# What is being asked:
Would you please transcribe, exactly as written, the lines of the entries below starting at the one that holds "else REFA. -/" and ending at the one that holds "(s.tb.refMode != .localRef", both included?

# The data:
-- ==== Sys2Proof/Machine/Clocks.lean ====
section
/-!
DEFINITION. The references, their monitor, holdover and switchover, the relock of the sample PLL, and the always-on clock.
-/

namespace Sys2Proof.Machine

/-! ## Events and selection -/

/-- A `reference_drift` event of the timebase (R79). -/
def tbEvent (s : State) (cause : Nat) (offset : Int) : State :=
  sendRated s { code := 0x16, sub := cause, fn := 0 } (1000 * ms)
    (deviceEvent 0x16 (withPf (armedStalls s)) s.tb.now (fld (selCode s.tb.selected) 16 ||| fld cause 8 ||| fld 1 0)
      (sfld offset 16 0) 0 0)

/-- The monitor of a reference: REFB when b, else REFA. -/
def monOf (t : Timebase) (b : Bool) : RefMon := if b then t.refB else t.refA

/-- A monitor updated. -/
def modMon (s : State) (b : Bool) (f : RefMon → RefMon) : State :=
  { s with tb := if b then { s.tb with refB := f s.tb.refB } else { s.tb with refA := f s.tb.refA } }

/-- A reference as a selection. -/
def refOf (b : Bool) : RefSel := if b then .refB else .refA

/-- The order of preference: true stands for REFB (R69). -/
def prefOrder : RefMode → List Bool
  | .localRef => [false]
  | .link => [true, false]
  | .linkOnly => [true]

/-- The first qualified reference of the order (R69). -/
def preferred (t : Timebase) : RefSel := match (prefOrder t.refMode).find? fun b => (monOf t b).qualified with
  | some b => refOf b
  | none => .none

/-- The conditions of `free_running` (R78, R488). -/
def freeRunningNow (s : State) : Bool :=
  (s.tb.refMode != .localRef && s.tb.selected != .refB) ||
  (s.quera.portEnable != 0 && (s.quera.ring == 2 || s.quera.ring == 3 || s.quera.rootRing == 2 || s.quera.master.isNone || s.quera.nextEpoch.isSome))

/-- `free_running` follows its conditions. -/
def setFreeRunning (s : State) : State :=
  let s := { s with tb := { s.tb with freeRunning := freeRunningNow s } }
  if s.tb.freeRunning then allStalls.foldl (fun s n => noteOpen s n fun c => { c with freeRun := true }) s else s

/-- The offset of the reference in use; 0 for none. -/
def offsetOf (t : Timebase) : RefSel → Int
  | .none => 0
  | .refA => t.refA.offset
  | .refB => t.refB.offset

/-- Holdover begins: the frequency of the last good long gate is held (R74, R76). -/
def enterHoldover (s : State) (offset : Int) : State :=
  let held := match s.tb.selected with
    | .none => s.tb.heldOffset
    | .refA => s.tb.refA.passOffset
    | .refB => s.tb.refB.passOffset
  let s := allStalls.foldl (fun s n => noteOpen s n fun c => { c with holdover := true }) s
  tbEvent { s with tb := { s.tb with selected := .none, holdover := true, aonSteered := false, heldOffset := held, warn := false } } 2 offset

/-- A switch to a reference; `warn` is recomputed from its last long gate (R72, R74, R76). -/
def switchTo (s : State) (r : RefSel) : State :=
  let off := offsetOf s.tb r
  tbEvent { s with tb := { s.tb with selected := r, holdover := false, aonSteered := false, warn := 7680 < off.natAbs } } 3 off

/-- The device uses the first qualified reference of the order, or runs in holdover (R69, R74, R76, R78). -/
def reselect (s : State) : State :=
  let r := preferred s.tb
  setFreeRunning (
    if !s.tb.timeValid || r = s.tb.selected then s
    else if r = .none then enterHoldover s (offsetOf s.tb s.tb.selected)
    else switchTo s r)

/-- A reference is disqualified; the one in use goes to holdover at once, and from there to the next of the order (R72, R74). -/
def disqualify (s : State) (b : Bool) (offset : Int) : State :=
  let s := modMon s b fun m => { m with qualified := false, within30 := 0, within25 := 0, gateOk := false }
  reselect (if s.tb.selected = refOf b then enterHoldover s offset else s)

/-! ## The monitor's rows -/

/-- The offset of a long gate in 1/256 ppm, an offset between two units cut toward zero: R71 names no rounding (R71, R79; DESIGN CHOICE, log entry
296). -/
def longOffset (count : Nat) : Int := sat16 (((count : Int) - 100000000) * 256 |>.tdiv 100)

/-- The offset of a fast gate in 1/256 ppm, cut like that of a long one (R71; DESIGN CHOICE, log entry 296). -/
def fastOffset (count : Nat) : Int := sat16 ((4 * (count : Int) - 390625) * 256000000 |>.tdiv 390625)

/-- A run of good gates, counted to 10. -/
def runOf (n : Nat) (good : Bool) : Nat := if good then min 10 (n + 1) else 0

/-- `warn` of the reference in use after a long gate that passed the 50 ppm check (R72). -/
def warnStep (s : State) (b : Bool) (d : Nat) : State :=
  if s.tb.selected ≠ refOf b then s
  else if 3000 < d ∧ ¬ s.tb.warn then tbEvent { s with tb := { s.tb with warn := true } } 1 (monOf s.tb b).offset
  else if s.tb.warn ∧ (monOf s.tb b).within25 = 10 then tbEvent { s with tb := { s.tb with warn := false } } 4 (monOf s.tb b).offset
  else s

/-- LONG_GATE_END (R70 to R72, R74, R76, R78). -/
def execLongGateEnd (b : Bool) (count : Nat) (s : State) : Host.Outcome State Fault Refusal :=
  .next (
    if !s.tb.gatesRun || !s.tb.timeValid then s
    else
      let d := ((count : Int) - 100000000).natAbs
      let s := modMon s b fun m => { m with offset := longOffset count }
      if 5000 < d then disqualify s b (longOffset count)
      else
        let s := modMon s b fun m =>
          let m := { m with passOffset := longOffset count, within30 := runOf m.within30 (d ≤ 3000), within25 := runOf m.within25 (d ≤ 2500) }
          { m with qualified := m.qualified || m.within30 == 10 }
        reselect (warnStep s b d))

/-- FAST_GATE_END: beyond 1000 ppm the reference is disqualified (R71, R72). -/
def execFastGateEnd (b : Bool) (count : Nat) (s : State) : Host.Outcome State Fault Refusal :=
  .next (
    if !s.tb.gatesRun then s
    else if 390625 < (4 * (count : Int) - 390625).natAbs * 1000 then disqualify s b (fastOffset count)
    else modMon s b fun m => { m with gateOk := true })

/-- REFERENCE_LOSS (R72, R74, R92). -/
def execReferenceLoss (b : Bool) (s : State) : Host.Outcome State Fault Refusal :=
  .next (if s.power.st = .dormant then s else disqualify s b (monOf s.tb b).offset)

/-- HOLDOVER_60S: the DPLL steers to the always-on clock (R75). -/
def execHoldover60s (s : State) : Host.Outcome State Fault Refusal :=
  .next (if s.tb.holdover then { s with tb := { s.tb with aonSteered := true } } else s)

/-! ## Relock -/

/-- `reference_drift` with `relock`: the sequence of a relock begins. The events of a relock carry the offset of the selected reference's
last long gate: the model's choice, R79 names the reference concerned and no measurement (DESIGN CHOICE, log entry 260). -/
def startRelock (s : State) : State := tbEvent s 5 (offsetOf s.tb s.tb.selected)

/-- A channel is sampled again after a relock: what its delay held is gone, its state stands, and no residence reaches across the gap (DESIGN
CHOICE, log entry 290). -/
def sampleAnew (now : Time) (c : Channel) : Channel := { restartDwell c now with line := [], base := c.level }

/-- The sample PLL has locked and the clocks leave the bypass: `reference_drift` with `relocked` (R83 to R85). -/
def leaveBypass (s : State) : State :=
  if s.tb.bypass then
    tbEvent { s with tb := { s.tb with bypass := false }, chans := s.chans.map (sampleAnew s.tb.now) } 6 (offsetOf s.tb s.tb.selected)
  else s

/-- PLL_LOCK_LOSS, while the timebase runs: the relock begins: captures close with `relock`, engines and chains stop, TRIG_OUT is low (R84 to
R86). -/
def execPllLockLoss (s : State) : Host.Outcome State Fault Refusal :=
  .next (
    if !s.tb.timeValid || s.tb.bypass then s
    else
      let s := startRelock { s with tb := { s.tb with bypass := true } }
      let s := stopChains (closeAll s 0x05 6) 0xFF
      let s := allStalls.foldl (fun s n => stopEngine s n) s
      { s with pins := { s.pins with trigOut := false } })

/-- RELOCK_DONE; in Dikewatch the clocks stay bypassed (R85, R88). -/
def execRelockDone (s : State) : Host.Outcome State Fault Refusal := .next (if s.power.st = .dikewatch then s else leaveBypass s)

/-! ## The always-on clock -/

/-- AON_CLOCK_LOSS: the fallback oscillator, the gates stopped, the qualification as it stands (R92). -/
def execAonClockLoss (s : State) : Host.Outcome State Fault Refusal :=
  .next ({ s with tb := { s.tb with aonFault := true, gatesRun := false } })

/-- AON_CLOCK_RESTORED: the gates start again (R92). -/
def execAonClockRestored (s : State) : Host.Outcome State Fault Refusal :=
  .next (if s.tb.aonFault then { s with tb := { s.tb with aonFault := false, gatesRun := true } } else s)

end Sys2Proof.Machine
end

# Completed task:
/-- The monitor of a reference: REFB when b, else REFA. -/
def monOf (t : Timebase) (b : Bool) : RefMon := if b then t.refB else t.refA

/-- A monitor updated. -/
def modMon (s : State) (b : Bool) (f : RefMon → RefMon) : State :=
  { s with tb := if b then { s.tb with refB := f s.tb.refB } else { s.tb with refA := f s.tb.refA } }

/-- A reference as a selection. -/
def refOf (b : Bool) : RefSel := if b then .refB else .refA

/-- The order of preference: true stands for REFB (R69). -/
def prefOrder : RefMode → List Bool
  | .localRef => [false]
  | .link => [true, false]
  | .linkOnly => [true]

/-- The first qualified reference of the order (R69). -/
def preferred (t : Timebase) : RefSel := match (prefOrder t.refMode).find? fun b => (monOf t b).qualified with
  | some b => refOf b
  | none => .none

/-- The conditions of `free_running` (R78, R488). -/
def freeRunningNow (s : State) : Bool :=
  (s.tb.refMode != .localRef && s.tb.selected != .refB) ||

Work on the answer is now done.